What you are asked to do. Your output should be the entries below, exact in every detail.

Entries provided.
_ _ _ _ _

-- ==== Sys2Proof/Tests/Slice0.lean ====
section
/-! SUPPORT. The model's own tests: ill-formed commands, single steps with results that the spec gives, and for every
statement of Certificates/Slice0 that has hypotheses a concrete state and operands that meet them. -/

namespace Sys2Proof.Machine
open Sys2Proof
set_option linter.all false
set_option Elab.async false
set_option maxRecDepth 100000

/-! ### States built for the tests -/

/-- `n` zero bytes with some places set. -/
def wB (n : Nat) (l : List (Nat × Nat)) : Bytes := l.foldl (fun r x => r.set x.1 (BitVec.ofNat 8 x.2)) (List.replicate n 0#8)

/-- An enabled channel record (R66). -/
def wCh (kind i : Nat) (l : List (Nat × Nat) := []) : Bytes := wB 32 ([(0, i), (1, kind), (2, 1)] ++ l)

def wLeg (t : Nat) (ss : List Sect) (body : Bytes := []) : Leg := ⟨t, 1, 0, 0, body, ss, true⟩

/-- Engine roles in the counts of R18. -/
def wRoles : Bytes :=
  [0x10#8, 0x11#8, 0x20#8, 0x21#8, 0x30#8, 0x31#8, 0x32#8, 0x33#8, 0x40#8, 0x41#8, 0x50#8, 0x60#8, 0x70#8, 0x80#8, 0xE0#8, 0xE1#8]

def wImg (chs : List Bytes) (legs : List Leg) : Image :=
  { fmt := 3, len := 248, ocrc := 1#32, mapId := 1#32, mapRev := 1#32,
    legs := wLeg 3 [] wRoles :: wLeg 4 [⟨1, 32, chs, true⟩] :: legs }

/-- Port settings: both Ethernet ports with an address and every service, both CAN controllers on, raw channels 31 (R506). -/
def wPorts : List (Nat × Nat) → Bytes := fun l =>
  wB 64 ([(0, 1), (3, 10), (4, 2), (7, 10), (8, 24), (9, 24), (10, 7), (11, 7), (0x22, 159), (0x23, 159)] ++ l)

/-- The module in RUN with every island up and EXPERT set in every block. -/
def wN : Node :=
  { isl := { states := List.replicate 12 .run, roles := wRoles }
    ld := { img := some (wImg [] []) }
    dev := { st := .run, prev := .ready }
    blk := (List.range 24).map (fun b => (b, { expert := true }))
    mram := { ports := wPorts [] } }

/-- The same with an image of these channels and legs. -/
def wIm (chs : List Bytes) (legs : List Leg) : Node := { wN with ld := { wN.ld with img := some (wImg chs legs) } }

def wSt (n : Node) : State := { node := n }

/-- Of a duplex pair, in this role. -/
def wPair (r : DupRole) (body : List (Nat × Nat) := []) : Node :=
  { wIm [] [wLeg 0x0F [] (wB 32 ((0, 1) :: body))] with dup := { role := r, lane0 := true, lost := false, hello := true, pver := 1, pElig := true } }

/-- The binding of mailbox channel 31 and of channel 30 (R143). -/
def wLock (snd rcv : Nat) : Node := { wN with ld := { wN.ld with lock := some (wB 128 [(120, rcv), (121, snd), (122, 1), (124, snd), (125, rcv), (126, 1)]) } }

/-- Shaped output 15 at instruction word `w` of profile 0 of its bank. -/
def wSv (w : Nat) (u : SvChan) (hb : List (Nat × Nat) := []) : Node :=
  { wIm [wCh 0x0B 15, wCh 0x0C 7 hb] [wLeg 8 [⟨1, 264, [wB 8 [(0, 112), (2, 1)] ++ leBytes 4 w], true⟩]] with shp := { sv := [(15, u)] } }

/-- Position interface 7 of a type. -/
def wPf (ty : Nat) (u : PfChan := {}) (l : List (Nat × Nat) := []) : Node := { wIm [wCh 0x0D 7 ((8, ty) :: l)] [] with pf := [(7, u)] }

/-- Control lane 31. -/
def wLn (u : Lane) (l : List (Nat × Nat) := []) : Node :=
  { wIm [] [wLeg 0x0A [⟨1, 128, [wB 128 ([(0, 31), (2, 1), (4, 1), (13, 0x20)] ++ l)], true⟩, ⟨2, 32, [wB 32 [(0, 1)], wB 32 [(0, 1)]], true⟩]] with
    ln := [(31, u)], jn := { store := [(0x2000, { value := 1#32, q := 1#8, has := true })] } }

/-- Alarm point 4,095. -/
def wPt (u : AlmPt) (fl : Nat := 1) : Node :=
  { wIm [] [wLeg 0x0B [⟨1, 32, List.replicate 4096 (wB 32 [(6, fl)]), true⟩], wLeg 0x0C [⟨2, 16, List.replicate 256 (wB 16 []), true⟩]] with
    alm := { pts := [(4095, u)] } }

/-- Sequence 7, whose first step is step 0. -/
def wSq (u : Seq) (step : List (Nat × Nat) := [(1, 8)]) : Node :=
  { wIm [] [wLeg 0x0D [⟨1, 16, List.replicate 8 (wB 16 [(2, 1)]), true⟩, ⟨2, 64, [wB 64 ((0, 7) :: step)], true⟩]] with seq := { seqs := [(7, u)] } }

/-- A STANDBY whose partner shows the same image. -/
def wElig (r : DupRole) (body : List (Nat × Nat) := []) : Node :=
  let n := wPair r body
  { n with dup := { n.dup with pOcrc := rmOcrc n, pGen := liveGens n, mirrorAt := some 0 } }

_ _ _ _ _

Result of the task.
-- ==== Sys2Proof/Tests/Slice0.lean ====
section
/-! SUPPORT. The model's own tests: ill-formed commands, single steps with results that the spec gives, and for every
statement of Certificates/Slice0 that has hypotheses a concrete state and operands that meet them. -/

namespace Sys2Proof.Machine
open Sys2Proof
set_option linter.all false
set_option Elab.async false
set_option maxRecDepth 100000

/-! ### States built for the tests -/

/-- `n` zero bytes with some places set. -/
def wB (n : Nat) (l : List (Nat × Nat)) : Bytes := l.foldl (fun r x => r.set x.1 (BitVec.ofNat 8 x.2)) (List.replicate n 0#8)

/-- An enabled channel record (R66). -/
def wCh (kind i : Nat) (l : List (Nat × Nat) := []) : Bytes := wB 32 ([(0, i), (1, kind), (2, 1)] ++ l)

def wLeg (t : Nat) (ss : List Sect) (body : Bytes := []) : Leg := ⟨t, 1, 0, 0, body, ss, true⟩

/-- Engine roles in the counts of R18. -/
def wRoles : Bytes :=
  [0x10#8, 0x11#8, 0x20#8, 0x21#8, 0x30#8, 0x31#8, 0x32#8, 0x33#8, 0x40#8, 0x41#8, 0x50#8, 0x60#8, 0x70#8, 0x80#8, 0xE0#8, 0xE1#8]

def wImg (chs : List Bytes) (legs : List Leg) : Image :=
  { fmt := 3, len := 248, ocrc := 1#32, mapId := 1#32, mapRev := 1#32,
    legs := wLeg 3 [] wRoles :: wLeg 4 [⟨1, 32, chs, true⟩] :: legs }

/-- Port settings: both Ethernet ports with an address and every service, both CAN controllers on, raw channels 31 (R506). -/
def wPorts : List (Nat × Nat) → Bytes := fun l =>
  wB 64 ([(0, 1), (3, 10), (4, 2), (7, 10), (8, 24), (9, 24), (10, 7), (11, 7), (0x22, 159), (0x23, 159)] ++ l)

/-- The module in RUN with every island up and EXPERT set in every block. -/
def wN : Node :=
  { isl := { states := List.replicate 12 .run, roles := wRoles }
    ld := { img := some (wImg [] []) }
    dev := { st := .run, prev := .ready }
    blk := (List.range 24).map (fun b => (b, { expert := true }))
    mram := { ports := wPorts [] } }

/-- The same with an image of these channels and legs. -/
def wIm (chs : List Bytes) (legs : List Leg) : Node := { wN with ld := { wN.ld with img := some (wImg chs legs) } }

def wSt (n : Node) : State := { node := n }

/-- Of a duplex pair, in this role. -/
def wPair (r : DupRole) (body : List (Nat × Nat) := []) : Node :=
  { wIm [] [wLeg 0x0F [] (wB 32 ((0, 1) :: body))] with dup := { role := r, lane0 := true, lost := false, hello := true, pver := 1, pElig := true } }

/-- The binding of mailbox channel 31 and of channel 30 (R143). -/
def wLock (snd rcv : Nat) : Node := { wN with ld := { wN.ld with lock := some (wB 128 [(120, rcv), (121, snd), (122, 1), (124, snd), (125, rcv), (126, 1)]) } }

/-- Shaped output 15 at instruction word `w` of profile 0 of its bank. -/
def wSv (w : Nat) (u : SvChan) (hb : List (Nat × Nat) := []) : Node :=
  { wIm [wCh 0x0B 15, wCh 0x0C 7 hb] [wLeg 8 [⟨1, 264, [wB 8 [(0, 112), (2, 1)] ++ leBytes 4 w], true⟩]] with shp := { sv := [(15, u)] } }

/-- Position interface 7 of a type. -/
def wPf (ty : Nat) (u : PfChan := {}) (l : List (Nat × Nat) := []) : Node := { wIm [wCh 0x0D 7 ((8, ty) :: l)] [] with pf := [(7, u)] }

/-- Control lane 31. -/
def wLn (u : Lane) (l : List (Nat × Nat) := []) : Node :=
  { wIm [] [wLeg 0x0A [⟨1, 128, [wB 128 ([(0, 31), (2, 1), (4, 1), (13, 0x20)] ++ l)], true⟩, ⟨2, 32, [wB 32 [(0, 1)], wB 32 [(0, 1)]], true⟩]] with
    ln := [(31, u)], jn := { store := [(0x2000, { value := 1#32, q := 1#8, has := true })] } }

/-- Alarm point 4,095. -/
def wPt (u : AlmPt) (fl : Nat := 1) : Node :=
  { wIm [] [wLeg 0x0B [⟨1, 32, List.replicate 4096 (wB 32 [(6, fl)]), true⟩], wLeg 0x0C [⟨2, 16, List.replicate 256 (wB 16 []), true⟩]] with
    alm := { pts := [(4095, u)] } }

/-- Sequence 7, whose first step is step 0. -/
def wSq (u : Seq) (step : List (Nat × Nat) := [(1, 8)]) : Node :=
  { wIm [] [wLeg 0x0D [⟨1, 16, List.replicate 8 (wB 16 [(2, 1)]), true⟩, ⟨2, 64, [wB 64 ((0, 7) :: step)], true⟩]] with seq := { seqs := [(7, u)] } }

/-- A STANDBY whose partner shows the same image. -/
def wElig (r : DupRole) (body : List (Nat × Nat) := []) : Node :=
  let n := wPair r body
  { n with dup := { n.dup with pOcrc := rmOcrc n, pGen := liveGens n, mirrorAt := some 0 } }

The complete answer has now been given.